GOAL OF THE EXERCISE: Your job is to set down the listing again exactly as it stands.

━━ PROVIDED DATA

/-- The write whose byte an agent of the die reads before the home's (R238): the latest that it alone issued and nobody
else of the die sees, else the latest that its die sees. An agent with no runner behind it has issued none. -/
def viewWrite (s : State) (by_ : Option RunnerId) (die a : Nat) : Option PWrite :=
  (s.pend.reverse.find? fun w => !w.seen && some w.who == by_ && w.covers a).or
    (s.pend.reverse.find? fun w => w.seen && w.die == die && w.covers a)

/-- The byte an agent of the die reads (R238). -/
def viewByte (s : State) (by_ : Option RunnerId) (die key a : Nat) : Byte :=
  match viewWrite s by_ die a with
  | some w => w.bytes.getD (a - w.addr) 0
  | none => homeByte s key a

/-- n bytes as an agent of the die reads them. -/
def viewRead (s : State) (by_ : Option RunnerId) (die key a : Nat) : Nat → List Byte
  | 0 => []
  | n + 1 => viewByte s by_ die key a :: viewRead s by_ die key (a + 1) n

/-! ## Transactions of other runners that an access meets -/

/-- TXRETRY.LIMIT and FBOFF (spec/09_transactions.md R287). -/
def Runner.limit (r : Runner) : Nat := slice r.txretry 7 0
def Runner.fboff (r : Runner) : Bool := r.txretry.getLsbD 8

/-- The status word of an ended transaction (R264). -/
def statusWord (code detail aborts : Nat) (fb : Bool) : W32 :=
  BitVec.ofNat 32 (code * 2 ^ 24 + detail % 256 * 2 ^ 16 + min aborts 255 * 2 ^ 8 + (if fb then 128 else 0))

/-- A register file with one register written; s0 stays 0 (R7). -/
def sregSet (v : Vector Word 64) (d : Reg) (x : Word) : Vector Word 64 := if d = 0 then v else vset v d.toNat x

/-- The runner gives the lock back and leaves the queue (R288). -/
def Wicket.release (w : Wicket) (who : RunnerId) : Wicket :=
  { w with holder := if w.holder = some who then none else w.holder, queue := w.queue.filter (· != who) }

/-- A lead transaction ends with a final abort (R267). -/
def Runner.abortFinal (code detail : Nat) (r : Runner) : Runner :=
  let word := statusWord code detail r.tx.aborts r.tx.fb
  { r with
    s := sregSet r.tx.snapS r.tx.d (BitVec.ofNat 64 word.toNat)
    xb := r.tx.snapXb
    pc := r.tx.resume
    tx := Tx.none
    lastTx := word
    wait := .none }

/-- A lead attempt is rolled back and starts again (R267); `counted` for TX_CONFLICT. -/
def Runner.rollback (counted : Bool) (r : Runner) : Runner :=
  { r with
    s := r.tx.snapS
    xb := r.tx.snapXb
    pc := r.tx.resume
    wait := .none
    tx := { r.tx with
      aborts := if counted then r.tx.aborts + 1 else r.tx.aborts
      rlog := []
      wbuf := []
      keys := []
      doomed := false
      ran := 0 } }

━━━━

RESPONSE AREA:
/-- The write whose byte an agent of the die reads before the home's (R238): the latest that it alone issued and nobody
else of the die sees, else the latest that its die sees. An agent with no runner behind it has issued none. -/
def viewWrite (s : State) (by_ : Option RunnerId) (die a : Nat) : Option PWrite :=
  (s.pend.reverse.find? fun w => !w.seen && some w.who == by_ && w.covers a).or
    (s.pend.reverse.find? fun w => w.seen && w.die == die && w.covers a)

/-- The byte an agent of the die reads (R238). -/
def viewByte (s : State) (by_ : Option RunnerId) (die key a : Nat) : Byte :=
  match viewWrite s by_ die a with
  | some w => w.bytes.getD (a - w.addr) 0
  | none => homeByte s key a

/-- n bytes as an agent of the die reads them. -/
def viewRead (s : State) (by_ : Option RunnerId) (die key a : Nat) : Nat → List Byte
  | 0 => []
  | n + 1 => viewByte s by_ die key a :: viewRead s by_ die key (a + 1) n

/-! ## Transactions of other runners that an access meets -/

/-- TXRETRY.LIMIT and FBOFF (spec/09_transactions.md R287). -/
def Runner.limit (r : Runner) : Nat := slice r.txretry 7 0
def Runner.fboff (r : Runner) : Bool := r.txretry.getLsbD 8

/-- The status word of an ended transaction (R264). -/
def statusWord (code detail aborts : Nat) (fb : Bool) : W32 :=
  BitVec.ofNat 32 (code * 2 ^ 24 + detail % 256 * 2 ^ 16 + min aborts 255 * 2 ^ 8 + (if fb then 128 else 0))

/-- A register file with one register written; s0 stays 0 (R7). -/
def sregSet (v : Vector Word 64) (d : Reg) (x : Word) : Vector Word 64 := if d = 0 then v else vset v d.toNat x

/-- The runner gives the lock back and leaves the queue (R288). -/
def Wicket.release (w : Wicket) (who : RunnerId) : Wicket :=
  { w with holder := if w.holder = some who then none else w.holder, queue := w.queue.filter (· != who) }

/-- A lead transaction ends with a final abort (R267). -/
def Runner.abortFinal (code detail : Nat) (r : Runner) : Runner :=
  let word := statusWord code detail r.tx.aborts r.tx.fb
  { r with
    s := sregSet r.tx.snapS r.tx.d (BitVec.ofNat 64 word.toNat)
    xb := r.tx.snapXb
    pc := r.tx.resume
    tx := Tx.none
    lastTx := word
    wait := .none }

/-- A lead attempt is rolled back and starts again (R267); `counted` for TX_CONFLICT. -/
def Runner.rollback (counted : Bool) (r : Runner) : Runner :=
  { r with
    s := r.tx.snapS
    xb := r.tx.snapXb
    pc := r.tx.resume
    wait := .none
    tx := { r.tx with
      aborts := if counted then r.tx.aborts + 1 else r.tx.aborts
      rlog := []
      wbuf := []
      keys := []
      doomed := false
      ran := 0 } }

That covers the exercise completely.